Arthur Seguin (full name Arthur Edward Sheldon Seguin; 7 April 1809 – 13 December 1852) was an English operatic bass singer. He appeared in opera houses in London in the 1830s; from 1838 he lived in America, appearing in New York and touring the USA and Canada.

==Early life and career==
Seguin was born in London on 7 April 1809. His father, Ralph Arthur Seguin (1781/2–1865), was for many years secretary at Her Majesty's Theatre; his mother was Sarah née Smythe. He was of Irish descent. He was educated at the Royal Academy of Music, from which he narrowly escaped dismissal for some youthful breaches of discipline in 1827. In that year he came into prominence by his singing at a students' public concert in the Hanover Square Rooms. His performance of the part of Basilio in Rossini's The Barber of Seville, at the first dramatic performance of the Royal Academy of Music on 8 December 1828, was warmly praised by the press. On 6 November 1830 he was in the academy's production of Lord Burghersh's opera Catherine, Ann Childe (who subsequently became his wife) filling the title-role. A reviewer wrote: "... in the concerted pieces... his fine sonorous bass came in with a charming effect."

Early in 1831 he sang Polyphemus in a stage representation of Handel's Acis and Galatea at the Queen's Theatre, Tottenham Street, under the management of George Macfarren. In 1832 Seguin was engaged at Drury Lane, where he appeared with Maria Malibran in Bellini's La Sonnambula, and during the two following years, and from 1835 to 1837, he sang at Covent Garden. His performance of Masetto in the revival of Mozart's Don Giovanni in February 1833 was successful, and in 1835 he was in Beethoven's Fidelio, as Rocco.

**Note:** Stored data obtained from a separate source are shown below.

/-- R443, R444, R462, R470, Table 19.4: what the Bearing port answers beside its register accesses. While a long
command runs every request is answered BUSY with its OP, and changes nothing else; a bad CRC is FORMAT, counted. STATE
tells the bring-up step and the power, safe, stop and clock bits; LOGREAD a word of an entry, which comes on channel 3
(R295); in ROM recovery only STATE and MINSVN are answered. A long command with wrong arguments is FORMAT; else it is
accepted, and its fuses read unchanged until it ends; a fuse command keeps Lodestar BUSY, and finds the port busy
while Lodestar is. At its end BNC_LONG holds its OP and CODE, the port is free, and the alert is raised.
DEVTABLE_COMMIT is BUSY during an automatic commit (R198), whose end shows its stack's table. The model's own choices
it rests on: notes/assumptions/53.md, notes/assumptions/64.md and notes/assumptions/80.md. -/
def Obligations.BearingCommands : Prop :=
  ∀ (s : State) (a : BearingArg), portRuns s = true →
    (∀ q, s.bnc.long = some q → ∃ t p, p ≤ 100
      ∧ t.bnc.replies = s.bnc.replies ++ [⟨1, BitVec.ofNat 32 (q.1.toNat + 256 * p)⟩]
      ∧ rget t 0 BNC_BBUSY = (rget s 0 BNC_BBUSY + 1) % 2 ^ 32
      ∧ regsBut [(0, BNC_BBUSY.off)] s t ∧ changesOnly [.regs, .free, .bnc] s t
      ∧ ∀ c ∈ [Instr.bearingState, .logread a, .lifecycleAdvance a, .fuseProgram a, .devtableCommit a, .imageSlotSelect a,
          .bearingReset a], exec c s = .next t)
    ∧ (∀ r : BearingReq, ([r.op] ++ (leBytes 3 r.addr.toNat).reverse ++ (leBytes 4 r.data.toNat).reverse).foldl crc8Byte 0 ≠ r.crc →
        ∃ t, exec (.bearingRequestFormat r) s = .next t ∧ t.bnc.replies = s.bnc.replies ++ [⟨2, 0⟩]
          ∧ rget t 0 BNC_BCRC = (rget s 0 BNC_BCRC + 1) % 2 ^ 32
          ∧ regsBut [(0, BNC_BCRC.off)] s t ∧ changesOnly [.regs, .bnc] s t)
    ∧ (s.bnc.long = none →
        (∃ t w, exec .bearingState s = .next t ∧ t.bnc.replies = s.bnc.replies ++ [⟨0, w⟩] ∧ changesOnly [.bnc] s t
          ∧ w.toNat % 16 = rget s 0 BNC_BRINGUP_STEP ∧ w.toNat / 16 % 2 = rget s 0 BNC_BRINGUP_READY
          ∧ w.toNat / 32 % 2 = rget s 0 BNC_BRINGUP_FAULTED ∧ w.toNat / 64 % 8 = pwrState s
          ∧ w.toNat / 512 % 2 = rget s 0 CLK_STATUS_SAFE ∧ w.toNat / 1024 % 2 = rget s 0 BNC_STATUS_THERMSTOP
          ∧ w.toNat / 65536 % 16 = rget s 0 BNC_LAST_RESET_CAUSE)
        ∧ (ron s 0 LSR_STATUS_RECOVERY = true → ∃ t, t = reply s 3 0
          ∧ ∀ c ∈ [Instr.logread a, .lifecycleAdvance a, .devtableCommit a, .imageSlotSelect a], exec c s = .next t)
        ∧ (ron s 0 LSR_STATUS_RECOVERY = false →
          (∀ e, s.log.entries[a.addr.toNat / 16]? = some e → exec (.logread a) s = .next (reply (countFlits s 0 3 1) 0
              (BitVec.ofNat 32 (leVal (((entryBytes e).drop (4 * (a.addr.toNat % 16))).take 4)))))
          ∧ ((a.data ≠ 0x4C434144 ∨ 8 ≤ a.addr.toNat) → exec (.lifecycleAdvance a) s = .next (reply s 2 0))
          ∧ (ron s 0 LSR_STATUS_BUSY = true →
              ((a.data = 0x4C434144 ∧ a.addr.toNat < 8) → exec (.lifecycleAdvance a) s = .next (replyBusy s 0x10))
              ∧ (bitsOf a.addr.toNat 22 2 = 0 → bitsOf a.addr.toNat 11 11 = 0 → exec (.fuseProgram a) s = .next (replyBusy s 0x11)))
          ∧ (ron s 0 LSR_STATUS_BUSY = false → a.data = 0x4C434144 → a.addr.toNat < 8 →
              ∃ t, exec (.lifecycleAdvance a) s = .next t ∧ Accepted s t 0x10 a ∧ rget t 0 LSR_STATUS_BUSY = 1
              ∧ t.bnc.longOut = some (advanceLife s a.addr.toNat).2)
          ∧ (2 ≤ bitsOf a.addr.toNat 22 2 → exec (.fuseProgram a) s = .next (reply s 2 0))
          ∧ (ron s 0 LSR_STATUS_BUSY = false → bitsOf a.addr.toNat 22 2 = 0 → bitsOf a.addr.toNat 11 11 = 0 →
              ∃ t, exec (.fuseProgram a) s = .next t ∧ Accepted s t 0x11 a ∧ rget t 0 LSR_STATUS_BUSY = 1 ∧ t.bnc.longOut = some (programRepair s (bitsOf a.addr.toNat 0 11) a.data).2)
          ∧ (s.bnc.commits = [] → (maskStacks a.addr).all (baseReach s) = false → exec (.devtableCommit a) s = .next (reply s 3 0))
          ∧ (s.bnc.commits = [] → (maskStacks a.addr).all (baseReach s) = true →
              ∃ t, exec (.devtableCommit a) s = .next t ∧ Accepted s t 0x12 a)
          ∧ (s.bnc.commits ≠ [] → ∃ t p, p ≤ 100 ∧ exec (.devtableCommit a) s = .next t
              ∧ t.bnc.replies = s.bnc.replies ++ [⟨1, BitVec.ofNat 32 (0x12 + 256 * p)⟩]
              ∧ regsBut [(0, BNC_BBUSY.off)] s t ∧ changesOnly [.regs, .free, .bnc] s t)
          ∧ (leadOf s = none → exec (.imageSlotSelect a) s = .next (reply s 3 0))
          ∧ (leadOf s ≠ none → ∃ t, exec (.imageSlotSelect a) s = .next t ∧ Accepted s t 0x13 a))
        ∧ (ron s 0 LSR_STATUS_BUSY = false → bitsOf a.addr.toNat 22 2 = 1 → bitsOf a.addr.toNat 0 22 = 0 →
            ∃ t, exec (.fuseProgram a) s = .next t ∧ Accepted s t 0x11 a ∧ t.bnc.longOut = some (programSvn s a.data.toNat).2))
    ∧ (∀ (code : Byte) (addr : BitVec 24) (data : Word),
        (s.bnc.long = some (0x11, addr, data) → ∀ u, s.lsr.burning = some u → ∃ t, exec (.longdone code) s = .next t
          ∧ rget t 0 BNC_LONG_OP = 0x11 ∧ rget t 0 BNC_LONG_CODE = (if code.toNat = 17 then 17 else (s.bnc.longOut.getD 1) % 256)
          ∧ t.lsr.fuses = (if code.toNat = 17 then s.lsr.fuses else u) ∧ t.lsr.burning = none
          ∧ rget t 0 LSR_STATUS_BUSY = 0 ∧ rget t 0 LSR_STATUS_CODE = rget t 0 BNC_LONG_CODE
          ∧ rget t 0 BNC_STATUS_LONG_BUSY = 0 ∧ t.bnc.long = none ∧ (rget t 0 BNC_ALERT_ALERTS).testBit 6 = true
          ∧ changesOnly [.regs, .bnc, .lsr] s t)
        ∧ (∀ op, s.bnc.long = some (op, addr, data) →
          (op ≠ 0x13 ∨ ron s (leadStk s) HLM_IMG_STATUS_BUSY = false) → ∃ t, exec (.longdone code) s = .next t
          ∧ t.bnc.long = none ∧ t.bnc.replies = s.bnc.replies ∧ rget t 0 BNC_LONG_OP = op.toNat
          ∧ changesOnly [.regs, .free, .stk, .img, .log, .bnc, .lsr] s t))
    ∧ (s.bnc.long = none → ∀ code,
        (s.bnc.commits = [] → exec (.longdone code) s = .next s)
        ∧ (∀ k r, s.bnc.commits = k :: r → exec (.longdone code) s = .next (showCommit
            (endStackCommit { s with bnc := { s.bnc with commits := r } } k (decide (code.toNat = 1))))))

/-- R456, R459, R460, R463, R465, R466, R467, R470: an action written while Lodestar is BUSY is ignored. ZEROISE
clears the secret set; ATTEST reports and clears it, in Provisioned and Secured and Return only and not in test mode,
else LCSTATE (16); TESTREQ sets TESTMODE in Manufacturing and Return while every berth is disabled, the secret set
cleared; a clear whose second attempt fails too, and every action after it, ends with ZFAIL (20). A manifest that is
not valid, or not later than the one in force, and a bundle that fails its checks change no copy and end with their
code; one that passes is written to the copy that is not in force, which comes into force if it reads back and is left
invalid if not. A bundle is in force from the next reset. The test port always answers BYPASS and IDCODE, and
SAMPLE/PRELOAD and EXTEST only with TESTMODE 1. The model's own choices it rests on: notes/assumptions/53.md,
notes/assumptions/64.md, notes/assumptions/65.md and notes/assumptions/112.md. -/
def Obligations.LodestarAndTestPort : Prop :=
  ∀ (s : State),
    (islandUp s = true → ron s 0 LSR_STATUS_BUSY = true →
      ∀ c ∈ [Instr.attest, .testreq, .zeroise], exec c s = .next s)
    ∧ (islandUp s = true → ron s 0 LSR_STATUS_BUSY = false →
        (s.lsr.zlock = true → ∀ c ∈ [Instr.attest, .testreq, .zeroise], ∃ t, exec c s = .next t
          ∧ rget t 0 LSR_STATUS_CODE = 20 ∧ t.lsr = s.lsr ∧ regsBut [(0, LSR_STATUS_CODE.off)] s t ∧ changesOnly [.regs] s t)
        ∧ (s.lsr.zlock = false →
          let ended := if s.lsr.cleared.zlock then 20 else 1
          s.lsr.cleared.dikCopy = 0 ∧ s.lsr.cleared.fuses = s.lsr.fuses
          ∧ (∃ t, exec .zeroise s = .next t ∧ t.lsr = s.lsr.cleared ∧ rget t 0 LSR_STATUS_CODE = ended
            ∧ (Config.clearMisses s.lsr.clears ≠ 0 → rget t 0 LSR_STATUS_ZFAIL = 1)
            ∧ rget t 0 LSR_ZEROISES = (rget s 0 LSR_ZEROISES + 1) % 2 ^ 32
            ∧ (∀ i, i < 8 → rword t 0 (0x140020 + 4 * i) = 0) ∧ (∀ i, i < 32 → rword t 0 (0x140080 + 4 * i) = 0)
            ∧ changesOnly [.regs, .lsr] s t)
          ∧ ((lcState s.lsr.fuses = 0 ∨ lcState s.lsr.fuses = 4 ∨ s.lsr.testmode = true) → ∃ t, exec .attest s = .next t
            ∧ rget t 0 LSR_STATUS_CODE = 16 ∧ rget t 0 LSR_STATUS_RPTDONE = 0 ∧ t.lsr = s.lsr ∧ changesOnly [.regs] s t)
          ∧ (lcState s.lsr.fuses ≠ 0 → lcState s.lsr.fuses ≠ 4 → s.lsr.testmode = false →
            let body := reportBody (rput s 0 LSR_STATUS_RPTDONE 0)
            let words := wordsOf (body ++ beBytes 96 (Config.ecdsaSign s.lsr.fuses.dik (Config.sha384 body)).toNat)
            ∃ t, exec .attest s = .next t
            ∧ rget t 0 LSR_STATUS_RPTDONE = 1 ∧ rget t 0 LSR_ATTESTS = (rget s 0 LSR_ATTESTS + 1) % 2 ^ 32
            ∧ (∀ i w, words[i]? = some w → rword t 0 (0x141000 + 4 * i) = BitVec.ofNat 32 w)
            ∧ rget t 0 LSR_STATUS_CODE = ended ∧ t.lsr = s.lsr.cleared ∧ changesOnly [.regs, .lsr] s t)
          ∧ ((lcState s.lsr.fuses = 0 ∨ lcState s.lsr.fuses = 3) → berthsLive s = false → ∃ t, exec .testreq s = .next t
            ∧ rget t 0 LSR_STATUS_CODE = ended
            ∧ t.lsr = { s.lsr.cleared with testmode := s.lsr.testmode || !s.lsr.cleared.zlock }
            ∧ changesOnly [.regs, .lsr] s t)
          ∧ ((lcState s.lsr.fuses ≠ 0 ∧ lcState s.lsr.fuses ≠ 3 ∨ berthsLive s = true) → ∃ t, exec .testreq s = .next t
            ∧ rget t 0 LSR_STATUS_CODE = 16 ∧ t.lsr = s.lsr ∧ changesOnly [.regs] s t)
          ∧ (∀ bytes : List Byte,
            let bs := bytes.take (rget s 0 LSR_SRCLEN_LEN)
            let later := ∀ m, mfNow s = some m → laterWatch (manifestSeq bs) (manifestSeq m) = true
            let s1 := startLoad s false
            let s2 := startLoad s true
            (s.lsr.loading = none → changesOnly [.regs, .vil, .lsr] s s1 ∧ changesOnly [.regs, .vil, .lsr] s s2
              ∧ s1.lsr = { s.lsr with loading := some false } ∧ s2.lsr = { s.lsr with loading := some true }
              ∧ rget s1 0 LSR_STATUS_BUSY = 1 ∧ rget s2 0 LSR_STATUS_BUSY = 1)
            ∧ (s.lsr.loading = none → ∃ t u, exec (.mfLoad bytes) s = .next t ∧ exec (.fwLoad bytes) s = .next u
                ∧ t.vil = s1.vil ∧ u.vil = s2.vil ∧ rget t 0 LSR_STATUS_BUSY = 0 ∧ rget u 0 LSR_STATUS_BUSY = 0
              ∧ (manifestValid s bs = true → later →
                (norHolds s = true → rget t 0 LSR_STATUS_CODE = 1 ∧ rget t 0 LSR_STATUS_MFVALID = 1 ∧ mfNow t = some bs)
                ∧ (norHolds s = false → (∀ m, mfNow s = some m → mfNow t = some m)
                    ∧ (s.lsr.mfInForce ≠ some true → (if s.lsr.mfInForce = none then t.lsr.mfA else t.lsr.mfB) = none)
                    ∧ (s.lsr.mfInForce = some true → t.lsr.mfA = none))
                ∧ t.lsr.fwA = s.lsr.fwA ∧ t.lsr.fwB = s.lsr.fwB ∧ changesOnly [.free, .regs, .vil, .lsr] s t)
              ∧ (manifestValid s bs = true → ¬ later → rget t 0 LSR_STATUS_CODE = 8
                ∧ rget t 0 LSR_SIGFAIL = rget s 0 LSR_SIGFAIL ∧ t.lsr = s.lsr ∧ changesOnly [.regs, .vil] s t)
              ∧ (manifestValid s bs = false → rget t 0 LSR_STATUS_CODE = 8
                ∧ rget t 0 LSR_SIGFAIL = (rget s 0 LSR_SIGFAIL + bit (manifestShape bs)) % 2 ^ 32
                ∧ t.lsr = s.lsr ∧ changesOnly [.regs, .vil] s t)
              ∧ (bundleCode s bs = 1 →
                (norHolds s = true → rget u 0 LSR_STATUS_CODE = 1 ∧ u.lsr.preferB = !s.lsr.preferB
                  ∧ fwCopy u u.lsr.preferB = some bs ∧ u.lsr.fresh = true)
                ∧ (norHolds s = false → u.lsr.preferB = s.lsr.preferB ∧ fwCopy u (!s.lsr.preferB) = none)
                ∧ fwCopy u s.lsr.preferB = fwCopy s s.lsr.preferB ∧ u.lsr.running = s.lsr.running
                ∧ changesOnly [.free, .regs, .vil, .lsr] s u)
              ∧ (bundleCode s bs ≠ 1 → rget u 0 LSR_STATUS_CODE = bundleCode s bs % 256
                ∧ u.lsr = s.lsr ∧ changesOnly [.regs, .vil] s u)))))
    ∧ (∃ t, exec .tapBypass s = .next t ∧ t.tap = ⟨.bypass, 0⟩ ∧ changesOnly [.tap] s t)
    ∧ (∃ t, exec .tapIdcode s = .next t ∧ t.tap = ⟨.idcode, Config.idcode⟩ ∧ changesOnly [.tap] s t)
    ∧ (s.lsr.testmode = false → ∀ c ∈ [Instr.tapSamplePreload, .tapExtest], ∃ t, exec c s = .next t ∧ t.tap = ⟨.bypass, 0⟩
        ∧ changesOnly [.tap] s t)
    ∧ (s.lsr.testmode = true →
        (∃ t, exec .tapSamplePreload s = .next t ∧ t.tap.ir = .samplePreload ∧ changesOnly [.tap, .free] s t)
        ∧ (∃ t, exec .tapExtest s = .next t ∧ t.tap.ir = .extest ∧ changesOnly [.tap, .free] s t))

In May 1836, appearing with Maria Malibran, he created the role of Synnelet in Balfe's The Maid of Artois at Drury Lane, and in August 1838 he created the part of the baron in George Alexander Macfarren's The Devil's Opera at the English Opera House.

==America==
In that year he left England for America, where he first appeared as the Count in Rooke's Amilie, or the Love Test on 15 October at the National Theatre, New York. In America he founded an operatic company, The Seguin Troupe, which toured successfully in the United States and Canada, including in the summer of 1840 a season of opera at the Theatre Royal in Montreal, Canada.

A concert given by Anna Bishop at the Tripler Hall, New York in 1850 was reviewed: "Mr Seguin sang the two great bass songs from the Creation, in pure and classical style. He has a grand voice, a true basso profondo, rich, deep, flowing.... We have but one fault to find in him — he lacks somewhat in fire...."

Seguin is said to have been elected a chief by an Indian tribe, an honour he shared with Edmund Kean. He died in New York in 1852. His was described as "one of the finest bass voices ever heard" (The Athenæum, 1853, page 115), and he was also noted as a comic actor.